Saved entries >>
____

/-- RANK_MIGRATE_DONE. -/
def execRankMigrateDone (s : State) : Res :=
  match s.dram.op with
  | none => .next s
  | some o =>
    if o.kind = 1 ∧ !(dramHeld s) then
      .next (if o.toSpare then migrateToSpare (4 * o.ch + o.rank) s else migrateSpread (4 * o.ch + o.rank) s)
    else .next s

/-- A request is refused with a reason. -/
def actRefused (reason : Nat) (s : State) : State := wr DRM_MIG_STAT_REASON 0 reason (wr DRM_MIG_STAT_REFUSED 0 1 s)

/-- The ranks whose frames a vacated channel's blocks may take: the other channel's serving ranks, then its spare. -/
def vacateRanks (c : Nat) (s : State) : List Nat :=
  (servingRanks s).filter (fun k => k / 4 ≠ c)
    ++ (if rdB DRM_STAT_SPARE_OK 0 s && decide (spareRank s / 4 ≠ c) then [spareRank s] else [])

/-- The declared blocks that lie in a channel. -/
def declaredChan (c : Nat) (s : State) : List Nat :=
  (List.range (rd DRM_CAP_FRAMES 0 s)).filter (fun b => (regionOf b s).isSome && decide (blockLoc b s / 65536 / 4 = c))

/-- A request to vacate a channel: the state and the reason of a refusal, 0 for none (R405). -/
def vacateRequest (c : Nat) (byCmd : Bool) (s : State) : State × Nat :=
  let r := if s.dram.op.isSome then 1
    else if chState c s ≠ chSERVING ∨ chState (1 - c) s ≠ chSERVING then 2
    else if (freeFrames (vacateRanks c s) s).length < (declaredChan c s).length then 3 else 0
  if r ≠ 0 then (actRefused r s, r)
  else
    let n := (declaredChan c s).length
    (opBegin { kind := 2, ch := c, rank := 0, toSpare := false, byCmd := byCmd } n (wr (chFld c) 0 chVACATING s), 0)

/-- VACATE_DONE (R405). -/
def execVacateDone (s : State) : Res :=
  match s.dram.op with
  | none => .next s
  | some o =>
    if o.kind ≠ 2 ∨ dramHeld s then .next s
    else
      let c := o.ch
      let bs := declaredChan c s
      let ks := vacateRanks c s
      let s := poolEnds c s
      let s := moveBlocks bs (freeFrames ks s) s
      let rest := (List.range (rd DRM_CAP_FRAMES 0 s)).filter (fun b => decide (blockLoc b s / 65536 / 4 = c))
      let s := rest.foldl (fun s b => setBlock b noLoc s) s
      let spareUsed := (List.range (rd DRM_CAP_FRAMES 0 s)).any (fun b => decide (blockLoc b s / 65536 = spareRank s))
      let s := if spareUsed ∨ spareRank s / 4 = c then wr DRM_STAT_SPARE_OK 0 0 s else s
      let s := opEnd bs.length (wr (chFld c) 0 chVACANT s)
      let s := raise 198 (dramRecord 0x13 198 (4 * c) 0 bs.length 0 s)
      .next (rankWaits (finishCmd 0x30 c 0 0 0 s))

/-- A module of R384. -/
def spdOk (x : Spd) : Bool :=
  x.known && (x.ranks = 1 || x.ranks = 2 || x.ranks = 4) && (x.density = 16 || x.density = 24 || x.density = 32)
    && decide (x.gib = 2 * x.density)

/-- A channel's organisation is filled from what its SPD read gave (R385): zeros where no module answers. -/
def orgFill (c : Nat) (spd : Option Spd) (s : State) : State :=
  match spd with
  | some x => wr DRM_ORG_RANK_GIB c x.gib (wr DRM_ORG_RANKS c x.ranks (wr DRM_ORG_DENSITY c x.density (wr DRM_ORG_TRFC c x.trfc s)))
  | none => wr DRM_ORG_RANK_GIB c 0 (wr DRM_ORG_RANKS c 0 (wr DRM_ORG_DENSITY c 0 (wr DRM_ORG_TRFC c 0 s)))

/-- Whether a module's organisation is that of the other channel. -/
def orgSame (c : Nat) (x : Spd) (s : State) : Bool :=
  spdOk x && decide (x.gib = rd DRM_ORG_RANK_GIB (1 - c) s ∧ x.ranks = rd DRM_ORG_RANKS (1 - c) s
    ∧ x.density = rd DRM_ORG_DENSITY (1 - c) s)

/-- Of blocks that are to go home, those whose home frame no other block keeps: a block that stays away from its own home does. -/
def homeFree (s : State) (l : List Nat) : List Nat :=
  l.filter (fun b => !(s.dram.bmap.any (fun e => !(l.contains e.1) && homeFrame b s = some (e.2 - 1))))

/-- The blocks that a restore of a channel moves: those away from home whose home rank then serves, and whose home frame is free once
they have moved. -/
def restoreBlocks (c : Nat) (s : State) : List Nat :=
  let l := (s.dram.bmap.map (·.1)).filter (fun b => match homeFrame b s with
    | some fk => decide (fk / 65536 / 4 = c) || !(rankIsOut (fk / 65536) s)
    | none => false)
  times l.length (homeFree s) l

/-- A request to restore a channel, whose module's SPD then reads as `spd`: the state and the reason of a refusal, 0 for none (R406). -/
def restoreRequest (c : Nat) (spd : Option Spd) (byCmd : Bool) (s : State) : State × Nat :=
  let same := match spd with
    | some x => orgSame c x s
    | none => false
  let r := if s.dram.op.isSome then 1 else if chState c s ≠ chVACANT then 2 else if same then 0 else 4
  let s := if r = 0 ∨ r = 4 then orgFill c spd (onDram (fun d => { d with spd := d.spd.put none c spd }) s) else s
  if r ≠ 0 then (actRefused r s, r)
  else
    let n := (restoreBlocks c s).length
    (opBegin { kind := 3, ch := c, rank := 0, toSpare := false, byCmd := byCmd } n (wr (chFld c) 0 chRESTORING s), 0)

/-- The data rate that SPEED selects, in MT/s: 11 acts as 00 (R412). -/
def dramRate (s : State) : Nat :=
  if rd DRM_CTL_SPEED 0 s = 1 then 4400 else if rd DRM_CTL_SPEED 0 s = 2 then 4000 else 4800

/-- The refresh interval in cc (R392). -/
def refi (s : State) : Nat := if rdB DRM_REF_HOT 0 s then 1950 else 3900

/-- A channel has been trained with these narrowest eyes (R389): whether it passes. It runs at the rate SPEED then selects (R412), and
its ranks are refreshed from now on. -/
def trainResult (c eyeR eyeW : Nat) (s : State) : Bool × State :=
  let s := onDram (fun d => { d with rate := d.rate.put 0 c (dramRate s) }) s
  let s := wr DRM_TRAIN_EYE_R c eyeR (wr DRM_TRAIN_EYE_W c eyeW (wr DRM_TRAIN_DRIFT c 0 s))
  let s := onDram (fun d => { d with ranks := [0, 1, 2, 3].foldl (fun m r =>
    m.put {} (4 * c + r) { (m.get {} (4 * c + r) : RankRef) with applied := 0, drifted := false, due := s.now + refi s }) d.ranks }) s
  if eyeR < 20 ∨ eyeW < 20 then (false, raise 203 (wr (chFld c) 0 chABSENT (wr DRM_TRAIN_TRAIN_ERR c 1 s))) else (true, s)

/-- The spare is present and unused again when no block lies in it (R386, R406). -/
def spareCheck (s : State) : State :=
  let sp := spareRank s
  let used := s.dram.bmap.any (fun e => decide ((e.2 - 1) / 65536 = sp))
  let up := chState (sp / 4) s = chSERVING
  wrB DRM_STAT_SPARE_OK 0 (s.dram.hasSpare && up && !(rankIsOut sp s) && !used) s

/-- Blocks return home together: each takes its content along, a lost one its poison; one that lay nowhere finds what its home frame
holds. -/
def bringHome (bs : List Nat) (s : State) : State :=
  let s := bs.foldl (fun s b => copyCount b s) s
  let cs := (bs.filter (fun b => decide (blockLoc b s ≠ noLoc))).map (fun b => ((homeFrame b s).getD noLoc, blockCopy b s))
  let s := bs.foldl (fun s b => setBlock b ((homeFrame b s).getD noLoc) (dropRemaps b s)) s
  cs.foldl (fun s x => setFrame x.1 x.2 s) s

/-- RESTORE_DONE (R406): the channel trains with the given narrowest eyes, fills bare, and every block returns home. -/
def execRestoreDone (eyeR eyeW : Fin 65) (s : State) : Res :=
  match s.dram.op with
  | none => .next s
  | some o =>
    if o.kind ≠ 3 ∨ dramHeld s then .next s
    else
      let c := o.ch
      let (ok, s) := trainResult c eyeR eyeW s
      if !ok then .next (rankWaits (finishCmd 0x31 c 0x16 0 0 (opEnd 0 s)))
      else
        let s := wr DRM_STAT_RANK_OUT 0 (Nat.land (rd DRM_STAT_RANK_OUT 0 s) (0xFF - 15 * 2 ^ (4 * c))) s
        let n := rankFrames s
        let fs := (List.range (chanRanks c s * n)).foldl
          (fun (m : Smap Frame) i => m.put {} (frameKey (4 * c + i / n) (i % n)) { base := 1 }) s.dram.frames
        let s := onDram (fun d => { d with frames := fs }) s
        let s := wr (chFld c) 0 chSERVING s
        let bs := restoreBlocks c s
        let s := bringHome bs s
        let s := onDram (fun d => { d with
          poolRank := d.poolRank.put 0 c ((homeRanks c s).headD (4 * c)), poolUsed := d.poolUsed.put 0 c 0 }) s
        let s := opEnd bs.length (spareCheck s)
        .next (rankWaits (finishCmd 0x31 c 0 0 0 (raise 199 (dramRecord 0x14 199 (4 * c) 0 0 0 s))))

____

Your assignment >>
In your reply, restate exactly the lines from the start of the records above through the line holding "a reason. -/", including both, and nothing else.

Solution to this exercise >>
/-- RANK_MIGRATE_DONE. -/
def execRankMigrateDone (s : State) : Res :=
  match s.dram.op with
  | none => .next s
  | some o =>
    if o.kind = 1 ∧ !(dramHeld s) then
      .next (if o.toSpare then migrateToSpare (4 * o.ch + o.rank) s else migrateSpread (4 * o.ch + o.rank) s)
    else .next s

/-- A request is refused with a reason. -/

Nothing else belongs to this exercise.